Every line in the records below with the string "some" needs to be copied out.

····················

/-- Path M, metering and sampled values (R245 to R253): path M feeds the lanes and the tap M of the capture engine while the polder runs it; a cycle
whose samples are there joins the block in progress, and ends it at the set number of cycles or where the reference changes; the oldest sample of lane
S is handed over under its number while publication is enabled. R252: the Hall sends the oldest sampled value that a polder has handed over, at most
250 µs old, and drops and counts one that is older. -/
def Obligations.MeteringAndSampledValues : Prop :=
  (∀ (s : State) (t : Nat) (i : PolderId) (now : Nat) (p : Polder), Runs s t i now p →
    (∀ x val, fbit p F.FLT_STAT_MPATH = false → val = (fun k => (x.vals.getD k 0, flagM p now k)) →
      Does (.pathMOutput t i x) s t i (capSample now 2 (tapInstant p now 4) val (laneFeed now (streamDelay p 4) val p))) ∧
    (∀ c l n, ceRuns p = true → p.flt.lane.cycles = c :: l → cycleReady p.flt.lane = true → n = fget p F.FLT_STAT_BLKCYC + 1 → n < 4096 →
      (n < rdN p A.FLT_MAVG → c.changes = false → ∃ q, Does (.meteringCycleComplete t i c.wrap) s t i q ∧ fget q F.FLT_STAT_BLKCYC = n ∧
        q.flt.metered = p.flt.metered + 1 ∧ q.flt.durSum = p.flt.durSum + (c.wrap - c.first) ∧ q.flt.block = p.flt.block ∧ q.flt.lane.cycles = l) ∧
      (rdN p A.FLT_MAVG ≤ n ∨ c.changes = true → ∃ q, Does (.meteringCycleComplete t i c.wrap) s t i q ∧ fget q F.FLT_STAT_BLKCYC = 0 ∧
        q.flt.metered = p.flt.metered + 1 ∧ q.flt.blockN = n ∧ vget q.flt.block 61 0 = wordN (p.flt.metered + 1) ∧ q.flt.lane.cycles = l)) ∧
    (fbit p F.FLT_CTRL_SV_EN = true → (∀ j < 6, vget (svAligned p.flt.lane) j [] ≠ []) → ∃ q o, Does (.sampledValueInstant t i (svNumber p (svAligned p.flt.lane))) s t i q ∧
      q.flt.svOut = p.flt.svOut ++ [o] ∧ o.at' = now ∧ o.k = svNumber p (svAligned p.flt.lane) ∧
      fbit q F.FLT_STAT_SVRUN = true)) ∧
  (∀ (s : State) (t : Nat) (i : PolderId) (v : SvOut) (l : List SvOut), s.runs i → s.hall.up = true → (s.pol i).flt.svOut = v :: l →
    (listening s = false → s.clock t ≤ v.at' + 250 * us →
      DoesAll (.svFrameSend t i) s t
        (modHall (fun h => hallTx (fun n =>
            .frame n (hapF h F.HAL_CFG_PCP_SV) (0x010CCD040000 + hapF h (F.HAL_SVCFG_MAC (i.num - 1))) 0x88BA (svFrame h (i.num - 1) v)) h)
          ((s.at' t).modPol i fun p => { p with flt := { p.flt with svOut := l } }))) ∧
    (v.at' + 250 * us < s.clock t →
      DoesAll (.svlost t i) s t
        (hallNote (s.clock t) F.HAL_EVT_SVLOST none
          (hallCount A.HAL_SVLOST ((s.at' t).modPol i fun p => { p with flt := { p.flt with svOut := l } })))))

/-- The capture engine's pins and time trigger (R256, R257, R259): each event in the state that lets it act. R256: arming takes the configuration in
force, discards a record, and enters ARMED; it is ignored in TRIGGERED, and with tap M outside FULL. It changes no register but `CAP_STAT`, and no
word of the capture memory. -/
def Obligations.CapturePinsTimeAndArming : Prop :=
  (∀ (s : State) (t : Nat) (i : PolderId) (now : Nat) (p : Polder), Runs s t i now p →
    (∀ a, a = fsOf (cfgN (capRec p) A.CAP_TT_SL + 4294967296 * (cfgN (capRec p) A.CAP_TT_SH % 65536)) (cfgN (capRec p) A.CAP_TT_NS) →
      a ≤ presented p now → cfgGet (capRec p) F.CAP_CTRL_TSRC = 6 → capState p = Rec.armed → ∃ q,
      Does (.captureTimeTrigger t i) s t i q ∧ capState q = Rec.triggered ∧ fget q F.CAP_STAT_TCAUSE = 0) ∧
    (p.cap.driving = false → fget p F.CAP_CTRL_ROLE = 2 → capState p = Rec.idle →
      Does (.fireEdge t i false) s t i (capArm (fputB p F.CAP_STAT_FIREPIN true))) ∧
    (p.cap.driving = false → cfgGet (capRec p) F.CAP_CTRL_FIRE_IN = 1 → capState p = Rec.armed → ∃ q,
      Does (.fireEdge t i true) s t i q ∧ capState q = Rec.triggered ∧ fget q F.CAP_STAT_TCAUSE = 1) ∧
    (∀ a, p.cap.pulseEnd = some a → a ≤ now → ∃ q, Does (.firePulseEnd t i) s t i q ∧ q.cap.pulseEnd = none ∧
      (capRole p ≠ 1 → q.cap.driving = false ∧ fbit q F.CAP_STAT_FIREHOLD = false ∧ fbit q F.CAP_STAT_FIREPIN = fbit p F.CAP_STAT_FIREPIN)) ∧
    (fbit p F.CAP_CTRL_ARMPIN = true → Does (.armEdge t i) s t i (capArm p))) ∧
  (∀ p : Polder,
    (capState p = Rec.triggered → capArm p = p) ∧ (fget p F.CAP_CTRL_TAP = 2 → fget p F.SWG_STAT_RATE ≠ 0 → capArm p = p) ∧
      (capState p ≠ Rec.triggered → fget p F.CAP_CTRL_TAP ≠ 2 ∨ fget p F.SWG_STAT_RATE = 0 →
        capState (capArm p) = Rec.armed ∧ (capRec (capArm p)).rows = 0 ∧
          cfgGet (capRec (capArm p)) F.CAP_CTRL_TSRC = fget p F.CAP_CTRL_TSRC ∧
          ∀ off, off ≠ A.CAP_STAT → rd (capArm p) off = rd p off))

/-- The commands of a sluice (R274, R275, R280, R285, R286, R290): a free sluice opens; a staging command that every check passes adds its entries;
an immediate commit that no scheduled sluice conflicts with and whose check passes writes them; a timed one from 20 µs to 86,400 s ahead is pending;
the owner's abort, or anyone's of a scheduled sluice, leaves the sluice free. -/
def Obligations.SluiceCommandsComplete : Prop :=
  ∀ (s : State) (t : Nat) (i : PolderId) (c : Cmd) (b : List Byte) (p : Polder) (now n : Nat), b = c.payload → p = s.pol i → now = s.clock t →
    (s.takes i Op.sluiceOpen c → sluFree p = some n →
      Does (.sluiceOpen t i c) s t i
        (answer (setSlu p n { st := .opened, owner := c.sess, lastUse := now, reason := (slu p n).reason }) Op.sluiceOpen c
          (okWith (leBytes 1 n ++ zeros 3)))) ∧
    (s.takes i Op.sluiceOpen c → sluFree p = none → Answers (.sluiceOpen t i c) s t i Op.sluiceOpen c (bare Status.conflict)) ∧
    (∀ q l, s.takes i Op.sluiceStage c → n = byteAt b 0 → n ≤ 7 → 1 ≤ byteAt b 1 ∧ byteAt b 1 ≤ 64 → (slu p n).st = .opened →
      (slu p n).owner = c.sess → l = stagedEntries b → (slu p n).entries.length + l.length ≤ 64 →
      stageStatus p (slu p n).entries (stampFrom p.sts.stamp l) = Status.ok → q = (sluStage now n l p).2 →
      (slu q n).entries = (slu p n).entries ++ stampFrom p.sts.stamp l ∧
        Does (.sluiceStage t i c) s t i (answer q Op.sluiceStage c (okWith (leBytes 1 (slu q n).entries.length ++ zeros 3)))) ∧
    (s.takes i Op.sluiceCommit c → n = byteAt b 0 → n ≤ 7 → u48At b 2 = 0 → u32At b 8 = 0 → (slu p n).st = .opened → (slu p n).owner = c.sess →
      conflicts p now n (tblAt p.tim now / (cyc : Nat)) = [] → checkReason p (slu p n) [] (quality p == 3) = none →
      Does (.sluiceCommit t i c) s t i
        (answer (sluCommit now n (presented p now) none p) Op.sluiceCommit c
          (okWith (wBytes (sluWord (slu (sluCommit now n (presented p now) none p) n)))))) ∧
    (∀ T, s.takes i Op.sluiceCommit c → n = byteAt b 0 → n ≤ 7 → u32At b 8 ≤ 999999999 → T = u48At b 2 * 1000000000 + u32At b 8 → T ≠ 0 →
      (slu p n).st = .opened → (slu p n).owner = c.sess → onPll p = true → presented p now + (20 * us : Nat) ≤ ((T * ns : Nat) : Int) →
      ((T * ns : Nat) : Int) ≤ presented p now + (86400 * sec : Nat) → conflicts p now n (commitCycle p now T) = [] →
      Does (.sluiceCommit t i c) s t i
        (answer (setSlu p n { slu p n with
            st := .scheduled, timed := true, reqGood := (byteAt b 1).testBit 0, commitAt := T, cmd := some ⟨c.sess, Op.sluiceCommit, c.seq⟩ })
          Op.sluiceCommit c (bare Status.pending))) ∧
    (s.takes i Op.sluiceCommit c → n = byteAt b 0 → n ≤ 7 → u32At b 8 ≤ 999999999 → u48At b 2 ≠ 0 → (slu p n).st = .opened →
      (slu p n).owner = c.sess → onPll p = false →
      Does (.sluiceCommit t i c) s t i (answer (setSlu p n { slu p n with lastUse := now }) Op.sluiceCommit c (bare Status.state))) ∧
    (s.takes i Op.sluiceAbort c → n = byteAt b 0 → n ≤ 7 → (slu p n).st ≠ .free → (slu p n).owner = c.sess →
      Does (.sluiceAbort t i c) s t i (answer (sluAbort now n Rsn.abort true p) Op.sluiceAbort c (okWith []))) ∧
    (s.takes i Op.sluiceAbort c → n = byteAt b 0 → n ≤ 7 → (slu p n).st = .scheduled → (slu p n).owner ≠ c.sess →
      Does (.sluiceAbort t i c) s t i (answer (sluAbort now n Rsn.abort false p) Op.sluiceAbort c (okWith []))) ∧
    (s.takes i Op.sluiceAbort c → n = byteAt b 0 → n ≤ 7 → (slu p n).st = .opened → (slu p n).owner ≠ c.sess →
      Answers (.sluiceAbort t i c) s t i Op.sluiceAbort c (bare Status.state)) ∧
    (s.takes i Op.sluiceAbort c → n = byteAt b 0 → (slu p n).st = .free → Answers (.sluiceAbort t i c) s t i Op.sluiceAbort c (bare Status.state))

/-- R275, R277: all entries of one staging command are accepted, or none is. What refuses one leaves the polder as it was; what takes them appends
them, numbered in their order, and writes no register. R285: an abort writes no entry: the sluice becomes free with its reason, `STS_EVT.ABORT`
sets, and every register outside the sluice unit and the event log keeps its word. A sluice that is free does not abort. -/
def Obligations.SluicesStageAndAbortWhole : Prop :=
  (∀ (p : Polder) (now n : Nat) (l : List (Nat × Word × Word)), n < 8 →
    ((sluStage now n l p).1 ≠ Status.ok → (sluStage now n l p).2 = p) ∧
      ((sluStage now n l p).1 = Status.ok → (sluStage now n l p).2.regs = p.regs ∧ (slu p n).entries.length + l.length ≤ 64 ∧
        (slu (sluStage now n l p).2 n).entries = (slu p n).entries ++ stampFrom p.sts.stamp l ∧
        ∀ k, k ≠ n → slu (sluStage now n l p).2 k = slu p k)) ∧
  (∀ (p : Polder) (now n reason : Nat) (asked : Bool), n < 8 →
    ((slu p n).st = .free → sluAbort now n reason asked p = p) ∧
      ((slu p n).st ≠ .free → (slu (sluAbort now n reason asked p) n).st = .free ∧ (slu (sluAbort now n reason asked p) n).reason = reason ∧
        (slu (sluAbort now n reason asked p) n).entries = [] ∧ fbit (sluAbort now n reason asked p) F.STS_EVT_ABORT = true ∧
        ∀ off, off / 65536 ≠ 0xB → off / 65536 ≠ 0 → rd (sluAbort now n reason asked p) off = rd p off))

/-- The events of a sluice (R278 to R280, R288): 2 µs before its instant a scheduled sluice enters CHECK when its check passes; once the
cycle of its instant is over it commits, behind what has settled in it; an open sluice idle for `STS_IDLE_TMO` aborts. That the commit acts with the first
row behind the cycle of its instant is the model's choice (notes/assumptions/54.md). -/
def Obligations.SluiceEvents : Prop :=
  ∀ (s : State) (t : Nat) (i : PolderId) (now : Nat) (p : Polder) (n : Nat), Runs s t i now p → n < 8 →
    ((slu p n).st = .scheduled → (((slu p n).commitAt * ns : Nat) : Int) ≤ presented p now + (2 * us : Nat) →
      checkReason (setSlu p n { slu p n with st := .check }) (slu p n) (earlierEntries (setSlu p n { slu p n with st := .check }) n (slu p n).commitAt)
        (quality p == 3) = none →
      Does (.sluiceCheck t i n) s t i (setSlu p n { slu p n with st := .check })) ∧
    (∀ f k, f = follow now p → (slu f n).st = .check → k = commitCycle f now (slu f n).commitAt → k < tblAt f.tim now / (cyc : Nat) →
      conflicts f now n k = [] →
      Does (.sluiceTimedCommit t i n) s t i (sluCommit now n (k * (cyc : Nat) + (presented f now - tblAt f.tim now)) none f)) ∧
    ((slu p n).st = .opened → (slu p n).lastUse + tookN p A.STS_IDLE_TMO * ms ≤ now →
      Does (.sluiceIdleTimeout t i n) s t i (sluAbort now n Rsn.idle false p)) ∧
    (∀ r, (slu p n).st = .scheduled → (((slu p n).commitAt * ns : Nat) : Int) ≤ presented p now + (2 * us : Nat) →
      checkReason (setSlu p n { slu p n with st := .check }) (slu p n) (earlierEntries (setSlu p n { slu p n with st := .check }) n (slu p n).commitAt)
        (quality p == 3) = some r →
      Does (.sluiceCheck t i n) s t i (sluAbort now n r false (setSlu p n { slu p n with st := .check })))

····················

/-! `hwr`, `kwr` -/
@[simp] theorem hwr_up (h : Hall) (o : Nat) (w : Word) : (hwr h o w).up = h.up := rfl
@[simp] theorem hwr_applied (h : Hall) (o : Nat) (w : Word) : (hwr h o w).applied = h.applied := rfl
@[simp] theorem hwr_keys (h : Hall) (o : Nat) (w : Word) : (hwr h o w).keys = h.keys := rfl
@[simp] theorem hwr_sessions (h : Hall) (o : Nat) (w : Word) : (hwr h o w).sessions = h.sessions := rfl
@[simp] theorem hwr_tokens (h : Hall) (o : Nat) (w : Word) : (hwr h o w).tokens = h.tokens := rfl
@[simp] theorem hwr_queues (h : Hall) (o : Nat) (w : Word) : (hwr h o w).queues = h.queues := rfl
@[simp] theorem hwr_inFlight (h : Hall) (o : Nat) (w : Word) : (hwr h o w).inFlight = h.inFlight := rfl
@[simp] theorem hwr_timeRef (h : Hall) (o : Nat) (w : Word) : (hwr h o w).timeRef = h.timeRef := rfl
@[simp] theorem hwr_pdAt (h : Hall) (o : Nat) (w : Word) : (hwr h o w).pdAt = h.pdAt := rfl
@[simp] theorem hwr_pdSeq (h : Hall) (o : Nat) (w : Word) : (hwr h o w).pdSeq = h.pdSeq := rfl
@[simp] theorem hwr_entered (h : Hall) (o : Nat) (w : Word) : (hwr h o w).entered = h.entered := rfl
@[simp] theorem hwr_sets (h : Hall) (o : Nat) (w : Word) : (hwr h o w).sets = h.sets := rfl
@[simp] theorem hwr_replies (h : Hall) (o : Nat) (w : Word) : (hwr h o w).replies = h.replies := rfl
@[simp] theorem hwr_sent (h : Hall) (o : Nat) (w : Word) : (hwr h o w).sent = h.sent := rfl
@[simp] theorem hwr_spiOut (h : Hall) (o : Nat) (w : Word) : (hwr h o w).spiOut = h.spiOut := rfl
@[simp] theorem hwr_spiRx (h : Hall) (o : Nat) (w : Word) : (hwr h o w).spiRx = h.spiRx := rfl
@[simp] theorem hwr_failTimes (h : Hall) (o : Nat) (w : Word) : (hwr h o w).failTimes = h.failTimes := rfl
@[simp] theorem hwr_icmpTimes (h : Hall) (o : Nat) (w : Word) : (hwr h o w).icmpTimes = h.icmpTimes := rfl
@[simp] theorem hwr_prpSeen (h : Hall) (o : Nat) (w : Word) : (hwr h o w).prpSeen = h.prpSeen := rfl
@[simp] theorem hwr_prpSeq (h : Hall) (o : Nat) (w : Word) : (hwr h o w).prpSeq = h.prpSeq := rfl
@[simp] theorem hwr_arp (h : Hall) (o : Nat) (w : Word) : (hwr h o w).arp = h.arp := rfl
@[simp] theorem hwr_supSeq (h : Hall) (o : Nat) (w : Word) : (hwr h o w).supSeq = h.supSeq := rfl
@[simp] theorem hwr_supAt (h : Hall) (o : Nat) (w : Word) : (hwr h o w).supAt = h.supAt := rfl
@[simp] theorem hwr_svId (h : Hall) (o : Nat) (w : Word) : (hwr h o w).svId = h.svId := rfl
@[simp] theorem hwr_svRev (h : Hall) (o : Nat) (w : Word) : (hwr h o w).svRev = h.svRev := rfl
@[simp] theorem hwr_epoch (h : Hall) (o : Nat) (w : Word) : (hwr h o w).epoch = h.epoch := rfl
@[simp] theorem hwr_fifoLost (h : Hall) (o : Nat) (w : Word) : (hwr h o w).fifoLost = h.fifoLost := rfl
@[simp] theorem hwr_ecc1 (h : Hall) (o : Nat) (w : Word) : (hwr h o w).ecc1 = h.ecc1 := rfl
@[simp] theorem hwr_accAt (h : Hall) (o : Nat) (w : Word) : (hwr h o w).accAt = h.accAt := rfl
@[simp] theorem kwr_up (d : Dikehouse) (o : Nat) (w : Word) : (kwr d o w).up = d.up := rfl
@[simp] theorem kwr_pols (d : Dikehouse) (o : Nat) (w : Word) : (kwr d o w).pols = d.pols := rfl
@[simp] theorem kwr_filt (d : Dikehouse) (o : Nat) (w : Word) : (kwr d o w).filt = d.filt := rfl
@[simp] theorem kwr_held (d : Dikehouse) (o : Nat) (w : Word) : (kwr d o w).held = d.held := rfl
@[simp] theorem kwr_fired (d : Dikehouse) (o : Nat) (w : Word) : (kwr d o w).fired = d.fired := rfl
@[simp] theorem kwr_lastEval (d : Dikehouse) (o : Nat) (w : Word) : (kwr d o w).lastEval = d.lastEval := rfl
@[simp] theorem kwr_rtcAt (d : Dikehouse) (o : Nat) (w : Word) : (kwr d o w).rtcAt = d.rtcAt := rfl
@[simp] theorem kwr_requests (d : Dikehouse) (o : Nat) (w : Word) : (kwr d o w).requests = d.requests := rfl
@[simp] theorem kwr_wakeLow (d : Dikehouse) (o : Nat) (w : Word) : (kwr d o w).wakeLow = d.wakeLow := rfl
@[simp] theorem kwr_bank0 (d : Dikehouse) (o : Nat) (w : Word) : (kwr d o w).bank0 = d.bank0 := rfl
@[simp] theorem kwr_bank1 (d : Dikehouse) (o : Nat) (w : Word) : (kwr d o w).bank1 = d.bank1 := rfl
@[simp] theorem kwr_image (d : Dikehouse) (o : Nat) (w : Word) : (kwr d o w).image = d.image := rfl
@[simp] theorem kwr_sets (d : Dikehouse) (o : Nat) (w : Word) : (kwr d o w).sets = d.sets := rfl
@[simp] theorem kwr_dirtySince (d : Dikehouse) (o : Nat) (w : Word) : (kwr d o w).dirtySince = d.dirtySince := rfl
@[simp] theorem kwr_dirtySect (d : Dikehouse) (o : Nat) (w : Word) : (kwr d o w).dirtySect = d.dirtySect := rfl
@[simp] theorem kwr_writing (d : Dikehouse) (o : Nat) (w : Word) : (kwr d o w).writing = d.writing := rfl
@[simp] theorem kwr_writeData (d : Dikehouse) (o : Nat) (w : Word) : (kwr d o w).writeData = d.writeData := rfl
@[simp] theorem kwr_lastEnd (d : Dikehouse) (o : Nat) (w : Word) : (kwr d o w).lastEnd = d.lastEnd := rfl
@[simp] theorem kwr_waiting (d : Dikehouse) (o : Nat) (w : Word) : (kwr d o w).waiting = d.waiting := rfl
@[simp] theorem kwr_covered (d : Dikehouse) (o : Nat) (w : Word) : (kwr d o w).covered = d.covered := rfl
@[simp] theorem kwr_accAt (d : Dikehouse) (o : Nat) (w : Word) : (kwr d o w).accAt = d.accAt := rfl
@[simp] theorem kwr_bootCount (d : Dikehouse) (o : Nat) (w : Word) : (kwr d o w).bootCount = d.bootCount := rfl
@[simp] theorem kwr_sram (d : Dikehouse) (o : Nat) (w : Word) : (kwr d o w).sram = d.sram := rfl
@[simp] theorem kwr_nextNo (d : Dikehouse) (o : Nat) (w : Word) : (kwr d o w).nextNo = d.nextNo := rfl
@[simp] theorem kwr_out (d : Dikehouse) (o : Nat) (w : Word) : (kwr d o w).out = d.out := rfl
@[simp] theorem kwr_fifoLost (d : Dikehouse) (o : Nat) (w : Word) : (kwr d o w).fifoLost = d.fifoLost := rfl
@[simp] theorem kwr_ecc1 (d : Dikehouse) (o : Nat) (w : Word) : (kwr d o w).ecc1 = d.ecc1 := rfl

····················

#### [The completed task]
    (∀ a, p.cap.pulseEnd = some a → a ≤ now → ∃ q, Does (.firePulseEnd t i) s t i q ∧ q.cap.pulseEnd = none ∧
    (s.takes i Op.sluiceOpen c → sluFree p = some n →
            st := .scheduled, timed := true, reqGood := (byteAt b 1).testBit 0, commitAt := T, cmd := some ⟨c.sess, Op.sluiceCommit, c.seq⟩ })
        (quality p == 3) = some r →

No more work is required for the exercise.